> **Exercise directions**: Report every line of the listing below in which the string "Machine" occurs.

The data below:

-- ==== Sys2Proof/Machine/Dispatch.lean ====
section
/-! DEFINITION. The dispatch: one arm per command, each a direct call of its meaning. -/

namespace Sys2Proof.Machine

End of The data.

> **Response to the exercise**:
-- ==== Sys2Proof/Machine/Dispatch.lean ====
namespace Sys2Proof.Machine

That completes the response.